Early studies, such as that of G. Thomas Shires, seemed to point to a need for aggressive resuscitation in patients with hemorrhagic shock. Early on, the American College of Surgeons Advanced Trauma Life Support program advocated for a protocol of aggressive resuscitation for all trauma patients regardless of the mechanism of injury, with the end goal being the administration of crystalloid in a 3:1 ratio to the estimated amount of blood lost.

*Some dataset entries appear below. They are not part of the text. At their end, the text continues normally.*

-- ==== Sys2Proof/Tests/Slice0.lean ====
section
/-! SUPPORT. Tests of the model: ill-formed commands, worked examples of the spec, commands on small states, and for each statement
with hypotheses a state and operands that meet them. -/

set_option Elab.async false

namespace Sys2Proof.Tests

open Sys2Proof Sys2Proof.Machine

/-! ### Ill-formed commands: each check refuses one -/

theorem test_ill_formed_1 : ([.registerWrite 0 257 0 0 0, .registerWrite 0 0 (2 ^ 25) 0 0, .registerWrite 0 0 0 9 0, .latchedLowWordRead 0 257 0 0, .latchedLowWordRead 0 0 (2 ^ 25) 0, .latchedLowWordRead 0 0 0 9, .readClearCounter 0 257 0 0, .readClearCounter 0 0 (2 ^ 25) 0, .readClearCounter 0 0 0 9, .tileRowScan 0 12 0, .tileRowScan 0 0 135, .batch 0 65536 0, .vfFlr 0 257, .resetComplete 0 257, .drainTimeout 0 257, .contextPreemptTimeout 0 512] : List Instr).all (fun i => !(wellFormed i)) = true := by decide

theorem test_ill_formed_2 : ([.destroyComplete 0 257, .numvfsLower 0 257, .leaseKick 0 257 0, .leaseKick 0 0 65536, .leaseExpiry 0 8 0, .leaseExpiry 0 0 16384, .revocationComplete 0 8 0, .revocationComplete 0 0 16384, .leaseRequest 0 257 0 0, .leaseRequest 0 0 65536 0, .leaseRelease 0 257 0 0, .leaseRelease 0 0 65536 0, .setup 0 257 0 0, .setup 0 0 65536 0, .query 0 257 0 0, .query 0 0 65536 0] : List Instr).all (fun i => !(wellFormed i)) = true := by decide

theorem test_ill_formed_3 : ([.mailboxTimeout 0 257, .sqTailDoorbell 0 257 0 0 0, .sqTailDoorbell 0 0 64 0 0, .sqTailDoorbell 0 0 0 65536 0, .sqTailDoorbell 0 0 0 0 65536, .cqHeadDoorbell 0 257 0 0 0, .cqHeadDoorbell 0 0 32 0 0, .cqHeadDoorbell 0 0 0 65536 0, .cqHeadDoorbell 0 0 0 0 65536, .eqHeadDoorbell 0 257 0 0, .eqHeadDoorbell 0 0 65536 0, .eqHeadDoorbell 0 0 0 65536, .descriptorFetch 0 257 0 [], .descriptorFetch 0 0 64 [], .msixModTimeout 0 257 0 false, .msixModTimeout 0 0 32 false] : List Instr).all (fun i => !(wellFormed i)) = true := by decide

theorem test_ill_formed_4 : ([.hostReadFailure 0 257 0 0 false [] 0, .hostReadFailure 0 0 64 0 false [] 0, .ringEnable 0 257 0 0 0, .ringEnable 0 0 3 0 0, .ringEnable 0 0 0 64 0, .ringDisable 0 257 0 0 0, .ringDisable 0 0 3 0 0, .ringDisable 0 0 0 64 0, .csNop 0 512, .setState 0 512, .bindPipeline 0 512, .bindTable 0 512, .beginPass 0 512, .draw 0 512, .drawIndexed 0 512, .drawIndirect 0 512] : List Instr).all (fun i => !(wellFormed i)) = true := by decide

theorem test_ill_formed_5 : ([.endPass 0 512, .dispatch 0 512, .dispatchIndirect 0 512, .barrier 0 512, .tileStore 0 512 0, .tileStore 0 0 (2 ^ 19), .splitStart 0 512, .splitComplete 0 512, .clusterFault 0 24 0 false, .clusterResetComplete 0 24, .clusterResetTimeout 0 24, .preemptMidwaveTimeout 0 24, .preemptStop 0 24, .resumeComplete 0 24, .npHoldExpiry 0 24, .latestStartReached 0 12] : List Instr).all (fun i => !(wellFormed i)) = true := by decide

theorem test_ill_formed_6 : ([.compositionDeadline 0 12, .asyncFill 0 24, .coefDataWrite 0 96 0, .wbCaptureComplete 0 4, .wbBufferOverflow 0 4, .pipeFault 0 96 0 0 0 0, .commitPoint 0 3, .headCommitGo 0 12, .headCommitCancel 0 12, .commitGroupGo 0 4 0, .commitGroupGo 0 0 4096, .commitGroupCancel 0 4, .pixelPllLock 0 3, .hpdDebounce 0 12, .hpdUnplug 0 12, .irqHpd 0 12 false] : List Instr).all (fun i => !(wellFormed i)) = true := by decide

theorem test_ill_formed_7 : ([.linkTrainResult 0 12 {}, .linkTrainRetry 0 12, .fieldLatch 0 65536 false, .fdescWrite 0 65536, .fdescRead 0 65536, .regionF7Check 0 12 0, .regionF7Check 0 0 16, .regionSignatureCompare 0 12 0 0, .regionSignatureCompare 0 0 16 0, .regionSignatureCompare 0 0 0 (2 ^ 32), .sinkCrcReadResult 0 12 [] 0 0 0 0, .sinkCrcReadResult 0 0 [] 65536 0 0 0, .sinkCrcReadResult 0 0 [] 0 65536 0 0, .sinkCrcReadResult 0 0 [] 0 0 65536 0, .sinkCrcReadResult 0 0 [] 0 0 0 16, .faultReport 0 256 0 0 0 0 0 false] : List Instr).all (fun i => !(wellFormed i)) = true := by decide
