/-- R11: a step is refused for an ill-formed configuration exactly when the configuration is ill formed. -/
def Obligations.IllFormedConfigurationIsRefused : Prop :=
  ∀ s : State,
    step s = .refused .illFormedConfiguration ↔
      ¬ ((s.cfg.role = .responder ∨ 10 ≤ s.cfg.rate.toNat) ∧ 0x01 ≤ s.cfg.ownAddr.toNat ∧
        s.cfg.ownAddr.toNat ≤ 0x77)

/-- R192 with its guard R191: the completion event is admitted (unconstrained: exactly while `EN = 1` and
`INT = 0`), and then writes the status code, the received byte if any, the flag and the latch, in one step,
and nothing else but, under `nominal`, the phase (with the draw of R208). Not admitted, it does not happen;
that the active context takes the turn instead is the model's choice (log entry 2). -/
def Obligations.CompletionEventEffect : Prop :=
  ∀ (s : State) (c : Code5) (rx : Option Byte), s.cfg.wf = true → nextChoice s = .complete c rx →
    (s.cfg.engine = .unconstrained →
      (completeAdmitted s c rx = true ↔ s.ctrl.en = true ∧ s.ctrl.int = false) ∧
      completePhase s c rx = (s.phase, s.draws)) ∧
    (completeAdmitted s c rx = true →
      s.ctrl.en = true ∧ s.ctrl.int = false ∧
      step s = .next { takeChoice s with
        stat := { s.stat with sc5 := c }
        data := (match rx with | some b => b | none => s.data)
        ctrl := { s.ctrl with int := true }
        irqPend := true
        phase := (completePhase s c rx).1
        draws := (completePhase s c rx).2 }) ∧
    (completeAdmitted s c rx = false → turnOf s = .seq)

/-- R193: the engine acts on a stop request exactly while `EN = 1`, `INT = 0` and `STO = 1`; it clears `STO`
(under `nominal` the phase becomes `IDLE`) and touches neither flag nor status nor latch. That `STO` clears
itself is general knowledge of the spec (G6, log entry 9); that the active context takes the turn where the
guard fails is the model's choice (log entry 2). -/
def Obligations.StopEventEffect : Prop :=
  ∀ s : State, s.cfg.wf = true → nextChoice s = .stop →
    (s.ctrl.en = true ∧ s.ctrl.int = false ∧ s.ctrl.sto = true →
      step s = .next { takeChoice s with
        ctrl := { s.ctrl with sto := false }
        phase := if s.cfg.engine = .nominal then .idle else s.phase }) ∧
    (¬ (s.ctrl.en = true ∧ s.ctrl.int = false ∧ s.ctrl.sto = true) → turnOf s = .seq)

/-- R200 to R203: the events the nominal engine admits in the controller phases, and the phase after each.
General knowledge of the spec (G5; log entry 8). -/
def Obligations.NominalControllerEvents : Prop :=
  ∀ (s : State) (c : Code5) (rx : Option Byte) (p : Phase),
    (nominalIn .idle true s →
      (admits s c rx p ↔
        (codeByte c = 0x08#8 ∧ rx = none ∧ p = .mStart) ∨ (s.ctrl.ea = true ∧ addressed s (codeByte c) p))) ∧
    (nominalIn .mStart true s ∨ nominalIn .mt true s ∨ nominalIn .mr true s →
      (admits s c rx p ↔ codeByte c = 0x10#8 ∧ rx = none ∧ p = .mStart)) ∧
    (nominalIn .mStart false s →
      (admits s c rx p ↔
        (s.data.getLsbD 0 = false ∧ (codeByte c = 0x18#8 ∨ codeByte c = 0x20#8) ∧ rx = none ∧ p = .mt) ∨
        (s.data.getLsbD 0 = true ∧ (codeByte c = 0x40#8 ∨ codeByte c = 0x48#8) ∧ rx = none ∧ p = .mr) ∨
        (codeByte c = 0x38#8 ∧ rx = none ∧ p = .idle) ∨
        (s.ctrl.ea = true ∧
          ((codeByte c = 0x68#8 ∧ p = .sr) ∨
           (codeByte c = 0x78#8 ∧ s.oaddr.getLsbD 0 = true ∧ p = .srGc) ∨
           (codeByte c = 0xB0#8 ∧ p = .st))))) ∧
    (nominalIn .mt false s →
      (admits s c rx p ↔
        ((codeByte c = 0x28#8 ∨ codeByte c = 0x30#8) ∧ rx = none ∧ p = .mt) ∨
        (codeByte c = 0x38#8 ∧ rx = none ∧ p = .idle))) ∧
    (nominalIn .mr false s →
      (admits s c rx p ↔
        (s.ctrl.ea = true ∧ codeByte c = 0x50#8 ∧ rx ≠ none ∧ p = .mr) ∨
        (s.ctrl.ea = false ∧ codeByte c = 0x58#8 ∧ rx ≠ none ∧ p = .mr) ∨
        (s.ctrl.ea = false ∧ codeByte c = 0x38#8 ∧ rx = none ∧ p = .idle)))
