theorem operationWrites_of_mem_stepsOf (c : Config) (i : Instr) :
    ∀ m ∈ stepsOf c i, ∀ r n, writes m r n → operationWrites i r n := by
  cases i <;>
    simp +contextual [stepsOf, initSteps, startSteps, rstartSteps, slawSteps, slarSteps, mtxSteps, mrxSteps,
      stopSteps, swaitSteps, srxSteps, stxSteps, clrfSteps, ienSteps, idisSteps, setcbSteps, beginCond, xferByte,
      writes, operationWrites]

/-- A write that clears the flag writes its bit. -/
theorem writes_of_clears {m : Micro} (h : clears m) : writes m .ctrl 7#3 := by
  cases m with
  | memWrite r v => exact h.1.symm
  | setBit r n => exact ⟨h.1.symm, h.2.symm⟩
  | wrBit r n b => exact ⟨h.1.symm, h.2.1.symm⟩
  | clrBit | check | wait | readStat | respondOk | respondStatus | receive | storeCb => exact h.elim

/-- The instruction writes bit `n` of the register `r`: by its step list, or as one of the four writing
primitives. -/
def instrWrites (i : Instr) (r : Reg) (n : BitIx) : Prop :=
  operationWrites i r n ∨ (∃ v, i = .wr r v) ∨ i = .setb r n ∨ i = .clrb r n ∨ ∃ b, i = .wrb r n b

/-- The instruction writes a 1 to the completion flag. -/
def instrClears (i : Instr) : Prop :=
  operationWrites i .ctrl 7#3 ∨ (∃ v, i = .wr .ctrl v ∧ v.getLsbD 7 = true) ∨ i = .setb .ctrl 7#3 ∨
    i = .wrb .ctrl 7#3 true

theorem runPrimitive_next {s u s' : State} {r : Resp} (h : runPrimitive s u r = .next s') : s' = respond r u := by
  unfold runPrimitive at h
  split at h <;> cases h
  rfl

/-- A step of an operation changes only what its step list writes. -/
theorem exec_command_onlyWritten {i : Instr} {s s' : State} (hp : portOf i = .command)
    (h : exec i s = .next s') : OnlyWritten (instrWrites i) (instrClears i) s s' := by
  rw [exec_eq_runSteps i s hp] at h
  obtain ⟨k, t, m, hm, rfl⟩ : ∃ k t m, m ∈ stepsOf s.cfg i ∧ s' = microStep i k t m s := by
    rcases runSteps_next h with ⟨m, -, hm, e⟩ | ⟨k, t, m, -, hm, e⟩
    · exact ⟨0, _, m, List.mem_of_getElem? hm, e⟩
    · exact ⟨k, t, m, List.mem_of_getElem? hm, e⟩
  have hw := operationWrites_of_mem_stepsOf s.cfg i m hm
  exact (microStep_onlyWritten i k t m s).mono (fun r n h => .inl (hw r n h))
    fun h => .inl (hw _ _ (writes_of_clears h))

/-- A step of an instruction changes only what the instruction writes. -/
theorem exec_onlyWritten {i : Instr} {s s' : State} (h : exec i s = .next s') :
    OnlyWritten (instrWrites i) (instrClears i) s s' := by
  cases hp : portOf i with
  | command => exact exec_command_onlyWritten hp h
  | register =>
    cases i with
    | rd r a => rw [runPrimitive_next h]; exact (OnlyWritten.refl _ _ s).respond _
    | wr r v =>
      rw [runPrimitive_next h]
      refine (memWrite_onlyWritten v s (fun _ => ?_) fun hr hv => ?_).respond _
      · exact .inr (.inl ⟨v, rfl⟩)
      · exact .inr (.inl ⟨v, by rw [hr], hv⟩)
    | setb r n =>
      rw [runPrimitive_next h]
      refine (storeBit_onlyWritten true s ?_ fun hr hn _ => ?_).respond _
      · exact .inr (.inr (.inl rfl))
      · exact .inr (.inr (.inl (by rw [hr, hn])))
    | clrb r n =>
      rw [runPrimitive_next h]
      exact (storeBit_onlyWritten false s (.inr (.inr (.inr (.inl rfl)))) nofun).respond _
    | wrb r n b =>
      rw [runPrimitive_next h]
      refine (wrBit_onlyWritten b s ?_ fun hr hn hb => ?_).respond _
      · exact .inr (.inr (.inr (.inr ⟨b, rfl⟩)))
      · exact .inr (.inr (.inr (by rw [hr, hn, hb])))
    | getb r n => rw [runPrimitive_next h]; exact (OnlyWritten.refl _ _ s).respond _
    | init | start | rstart | slaw | slar | mtx | mrx | stop | swait | srx | stx | clrf | ien | idis | setcb =>
      cases hp

/-- Some bit of a register is written by an operation, or by a primitive of that register. -/
theorem instrWrites_some_bit {i : Instr} {r : Reg} (h : ∃ n, instrWrites i r n) :
    (∃ n, operationWrites i r n) ∨ (∃ v, i = .wr r v) ∨ (∃ n, i = .setb r n) ∨ (∃ n, i = .clrb r n) ∨
      ∃ n b, i = .wrb r n b := by
  obtain ⟨n, h | h | h | h | h⟩ := h
  · exact .inl ⟨n, h⟩
  · exact .inr (.inl h)
  · exact .inr (.inr (.inl ⟨n, h⟩))
  · exact .inr (.inr (.inr (.inl ⟨n, h⟩)))
  · exact .inr (.inr (.inr (.inr ⟨n, h⟩)))

/-! ## Which operations write a register or a bit -/

/-- `OADDR`, `STAT` and `BRG` are written by `INIT` only (R130). -/
theorem init_of_operationWrites {i : Instr} {r : Reg} (hr : r = .oaddr ∨ r = .stat ∨ r = .brg)
    (h : ∃ n, operationWrites i r n) : ∃ sv dv a, i = .init sv dv a := by
  rcases hr with rfl | rfl | rfl <;> cases i <;> simp [operationWrites] at h ⊢
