-- ==== Sys2Proof/Syntax.lean ====
section
/-! DEFINITION. The commands: one constructor per row of the opcode table, in its order, with its operands. What the outside world
or the analogue side decides is an operand (log entry 2). -/

namespace Sys2Proof
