-- ==== Sys2Proof/Machine/Ops.lean ====
section
/-! DEFINITION. The named operations on registers, events, errors and fences that every block's meaning uses. -/

namespace Sys2Proof.Machine

/-! ### The sparse register store -/

/-- The word stored at an address, if any is listed. -/
def Regs.look : List (Nat × Word) → Nat → Option Word
  | [], _ => none
  | (b, v) :: t, a => if a == b then some v else Regs.look t a

/-- List a word at an address, keeping the addresses rising. -/
def Regs.insert : List (Nat × Word) → Nat → Word → List (Nat × Word)
  | [], a, w => [(a, w)]
  | (b, v) :: t, a, w =>
    if a < b then (a, w) :: (b, v) :: t
    else if a == b then (a, w) :: t
    else (b, v) :: Regs.insert t a w

/-- Take an address out of the list. -/
def Regs.erase : List (Nat × Word) → Nat → List (Nat × Word)
  | [], _ => []
  | (b, v) :: t, a => if a == b then Regs.erase t a else (b, v) :: Regs.erase t a

/-- The stored bits of a register: what was last written, else its reset value. -/
def Regs.get (r : Regs) (a : Nat) : Word := (Regs.look r.cells a).getD (resetWord a)

/-- Store a word. Storing the reset value takes the entry out, so equal stores are equal data. -/
def Regs.set (r : Regs) (a : Nat) (w : Word) : Regs :=
  if w == resetWord a then ⟨Regs.erase r.cells a⟩ else ⟨Regs.insert r.cells a w⟩

/-- The addresses are strictly rising from a bound and no entry equals its reset value. -/
def Regs.wfFrom : Nat → List (Nat × Word) → Bool
  | _, [] => true
  | lo, (a, w) :: t => decide (lo ≤ a) && !(w == resetWord a) && Regs.wfFrom (a + 1) t

/-- The canonical form of a register store. -/
def Regs.wf (r : Regs) : Bool := Regs.wfFrom 0 r.cells

/-! ### Where a register is held -/

/-- Registers that no rollback restores: the error registers of the units (a checker trip or a hardware fault must outlast
the rollback, R402; the supervisor's verdicts are restored, R39, R167), the FAULT page (R380), the immediate domain (R34),
the values of system calibration, background calibration and tracing (R293) and
of tap calibration (R372),
and the event and error registers of the blocks that are no part of the checkpoint (storeroom, larder, ring,
host ports, power, test). The staged flags of the Tallies are part of it (R348). -/
def isExt (a : Nat) : Bool :=
  let page := a / 256
  let off := a % 256
  (off == 0x04 && page != 0x78) || page == 0xB8 || page == 0xF0 || (0xB1 ≤ page && off == 0x06)
    || (0x41 ≤ page && page ≤ 0x50 && (off == 0x16 || off == 0x17)) || (page == 0x40 && (off == 0x18 || off == 0x19))
    || (page == 0x58 && (off == 0x06 || (0x40 ≤ off && off ≤ 0x74))) || (0x10 ≤ page && page ≤ 0x27 && off == 0x16)
    || (page == 0x52 && 0x60 ≤ off && off ≤ 0x7B)
    || (page == 0xC0 && off == 0x15)
    || (page == 0xD0 && off == 0x10) || (page == 0xD1 && off == 0x10)
    || (page == 0xD2 && 0x10 ≤ off && off ≤ 0x13)

/-- A stored register of the working state. -/
def State.reg (s : State) (a : Nat) : Word :=
  if isExt a then s.x.regs.get a else s.cp.regs.get a

/-- Write a stored register of the working state. -/
def State.setReg (s : State) (a : Nat) (w : Word) : State :=
  if isExt a then { s with x := { s.x with regs := s.x.regs.set a w } }
  else { s with cp := { s.cp with regs := s.cp.regs.set a w } }

/-- Set bits of a stored register. -/
def State.orReg (s : State) (a : Nat) (w : Word) : State := s.setReg a (s.reg a ||| w)

/-- What a command does at a cycle 0 is part of that boundary: the checkpoint C_k has it too (R35, R39). -/
def atCycle0 (f : State → State) (s : State) : State :=
  { f s with ck := (f { s with cp := s.ck }).cp }

/-! ### Updates of one unit -/

/-- Update one train. -/
def State.modTrain (s : State) (t : Train) (f : TrainSt → TrainSt) : State :=
  { s with cp := { s.cp with trains := upd s.cp.trains t (f s.cp.trains[t]) } }
/-- Update one leg's checkpointed part. -/
def State.modLeg (s : State) (n : Leg) (f : LegCp → LegCp) : State :=
  { s with cp := { s.cp with legs := upd s.cp.legs n (f s.cp.legs[n]) } }
/-- Update one leg's switching hardware. -/
def State.modHw (s : State) (n : Leg) (f : LegHw → LegHw) : State :=
  { s with x := { s.x with hw := upd s.x.hw n (f s.x.hw[n]) } }
/-- Update one loop. -/
def State.modLoop (s : State) (l : LoopIx) (f : LoopSt → LoopSt) : State :=
  { s with cp := { s.cp with loops := upd s.cp.loops l (f s.cp.loops[l]) } }
/-- Update one section. -/
def State.modSect (s : State) (i : Slot) (f : SectSt → SectSt) : State :=
  { s with cp := { s.cp with sects := upd s.cp.sects i (f s.cp.sects[i]) } }
/-- Update one oscillator. -/
def State.modOsc (s : State) (i : OscIx) (f : OscSt → OscSt) : State :=
  { s with cp := { s.cp with oscs := upd s.cp.oscs i (f s.cp.oscs[i]) } }
/-- Update one model. -/
def State.modModel (s : State) (t : Train) (f : ModelSt → ModelSt) : State :=
  { s with cp := { s.cp with models := upd s.cp.models t (f s.cp.models[t]) } }
/-- Update one supervised slice. -/
def State.modSup (s : State) (i : Slice) (f : SliceSup → SliceSup) : State :=
  { s with cp := { s.cp with sup := upd s.cp.sup i (f s.cp.sup[i]) } }
/-- Update one battery port. -/
def State.modBat (s : State) (p : BPort) (f : BatSt → BatSt) : State :=
  { s with cp := { s.cp with bat := upd s.cp.bat p (f s.cp.bat[p]) } }
/-- Update a battery port's removal hardware. -/
def State.modBatHw (s : State) (p : BPort) (f : BatHw → BatHw) : State :=
  { s with x := { s.x with batHw := upd s.x.batHw p (f s.x.batHw[p]) } }
/-- Update one source. -/
def State.modSrc (s : State) (i : Src) (f : SrcSt → SrcSt) : State :=
  { s with x := { s.x with src := upd s.x.src i (f s.x.src[i]) } }
/-- Update one intake node. -/
def State.modNode (s : State) (i : Fin 2) (f : NodeSt → NodeSt) : State :=
  { s with x := { s.x with nodes := upd s.x.nodes i (f s.x.nodes[i]) } }
/-- Update a slice's open-wire, window and fine state. -/
def State.modSl (s : State) (i : Slice) (f : SliceSt → SliceSt) : State :=
  { s with x := { s.x with slices := upd s.x.slices i (f s.x.slices[i]) } }
/-- Update a slice's system calibration. -/
def State.modSys (s : State) (i : Slice) (f : SysCal → SysCal) : State :=
  { s with x := { s.x with sysCal := upd s.x.sysCal i (f s.x.sysCal[i]) } }
/-- Update a converter. -/
def State.modConv (s : State) (i : Conv) (f : ConvSt → ConvSt) : State :=
  { s with x := { s.x with conv := upd s.x.conv i (f s.x.conv[i]) } }
/-- Update the background calibration. -/
def State.modBg (s : State) (f : BgSt → BgSt) : State := { s with x := { s.x with bg := f s.x.bg } }
/-- Update the reference trace. -/
def State.modTrace (s : State) (f : TraceSt → TraceSt) : State := { s with x := { s.x with trace := f s.x.trace } }
/-- Update the auxiliary slice. -/
def State.modAx (s : State) (f : AxSt → AxSt) : State := { s with x := { s.x with ax := f s.x.ax } }
/-- Update a Tally. -/
def State.modTl (s : State) (n : TallyIx) (f : TallySt → TallySt) : State :=
  { s with x := { s.x with tally := upd s.x.tally n (f s.x.tally[n]) } }
/-- Update the tap calibration. -/
def State.modCal (s : State) (f : CalSt → CalSt) : State := { s with x := { s.x with cal := f s.x.cal } }
/-- Update the storeroom. -/
def State.modStore (s : State) (f : StoreSt → StoreSt) : State := { s with x := { s.x with store := f s.x.store } }
/-- Update the larder. -/
def State.modLar (s : State) (f : LarderSt → LarderSt) : State := { s with x := { s.x with larder := f s.x.larder } }
/-- Update the spare. -/
def State.modSpare (s : State) (f : SpareSt → SpareSt) : State :=
  { s with cp := { s.cp with spare := f s.cp.spare } }
/-- Update the collector. -/
def State.modCol (s : State) (f : Collector → Collector) : State :=
  { s with x := { s.x with col := f s.x.col } }
/-- Update the tick's state. -/
def State.modTick (s : State) (f : TickSt → TickSt) : State :=
  { s with x := { s.x with tick := f s.x.tick } }

/-- One value of a pair of ports. -/
def PerPort.get {α : Type} (v : PerPort α) (p : Port) : α :=
  match p with | .spi => v.spi | .twm => v.twm
/-- Replace one value of a pair of ports. -/
def PerPort.put {α : Type} (v : PerPort α) (p : Port) (a : α) : PerPort α :=
  match p with | .spi => { v with spi := a } | .twm => { v with twm := a }

/-- Do something for every member of a family, lowest number first. -/
def forAll {n : Nat} (s : State) (f : State → Fin n → State) : State := (List.finRange n).foldl f s

/-! ### Events, errors and fences -/

/-- Bit b of PG_EVT of a page is set (R2, R561). -/
def State.evt (s : State) (page b : Nat) : State := s.orReg (addr page 0x06) (oneHot b)

/-- Is the unit fenced (R392)? -/
def State.isFenced (s : State) (u : FenceUnit) : Bool := s.x.fenced.contains u

/-- The low sixteen bits of TICKNUM. -/
def State.tickW (s : State) : Word := word s.x.tick.num

/-- A leg's outputs go low and its running period is given up; the counts of consecutive periods start anew (R96). -/
def LegHw.low (h : LegHw) : LegHw :=
  { h with
    pwmH := false, pwmL := false, phase := .idle, armed := false, active := {}, boot := false
    noTrip := 0, stuckBlank := 0, stuckValley := 0 }

/-- Every leg output low (R54, R385). -/
def State.allLegsLow (s : State) : State :=
  { s with x := { s.x with hw := tab fun n => s.x.hw[n].low } }

/-- Add a unit to the fenced units, with FAULT.PG_EVT.FENCE; a leg's outputs go low (R392, R403). -/
def State.fence (s : State) (u : FenceUnit) : State :=
  if s.isFenced u then s else
  let s := ({ s with x := { s.x with fenced := s.x.fenced ++ [u], checks := s.x.checks.filter (·.unit != u) } }).evt 0xB8 0
  match u with
  | .leg n => s.modHw n LegHw.low
  | _ => s

end Sys2Proof.Machine
end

With the Vietnam War, the negative outcomes after over-resuscitation became more recognized. Patients who received significant resuscitation developed “DaNang Lung,” which later became known as acute respiratory distress syndrome (ARDS). They also had increased incidences of abdominal compartment syndrome. In fact, it is now clear that aggressive crystalloid infusion, targeting endpoints aimed at restoring blood volume and central venous pressure, may have the untoward effect of worsening the lethal triad of acidosis, coagulopathy, and hypothermia.

The three components of the lethal triad have been found to be predictors of poor outcomes. The body has an outstanding capacity to compensate for physiologic derangements following penetrating trauma, but the lethal triad is the beginning of a whirlwind cascade of physiologic events that become very difficult, if not impossible, to overcome. Components of the triad have been targets of intense research aimed at looking for ways to prevent negative side effects of physiologic abnormalities.

The first arm, hypothermia, is an independent risk factor for mortality after injury. Hypothermia occurs often in the initial assessment and can be exacerbated by cold crystalloid infusions. Hypothermia is graded slightly differently in injured patients due to the association with mortality at higher temperatures compared to patients with environmental exposure. Severe hypothermia, defined as a temperature less than 32 °C, has been shown to correlate with 100 % mortality. Moderate hypothermia, defined as a temperature between 32 °C and 34 °C, has been associated with a mortality rate of about 14 %. Mild hypothermia is from 34 °C to 36 °C. Hypothermia impairs platelet function and coagulation cascade enzyme activities. With prolonged extrication times, heat loss, intoxication, and potentially open body cavities, trauma patients with hemorrhagic shock have an uncoupling of metabolic pathways resulting in the loss of normal thermoregulatory mechanisms. Therapeutic hypothermia has not yet demonstrated improved outcomes in trauma patients. All trauma patients should receive warmed fluids, and both passive adjuncts and active adjuncts for warming should be applied to achieve normothermia (36–37 °C, 96.8–98.6 °F).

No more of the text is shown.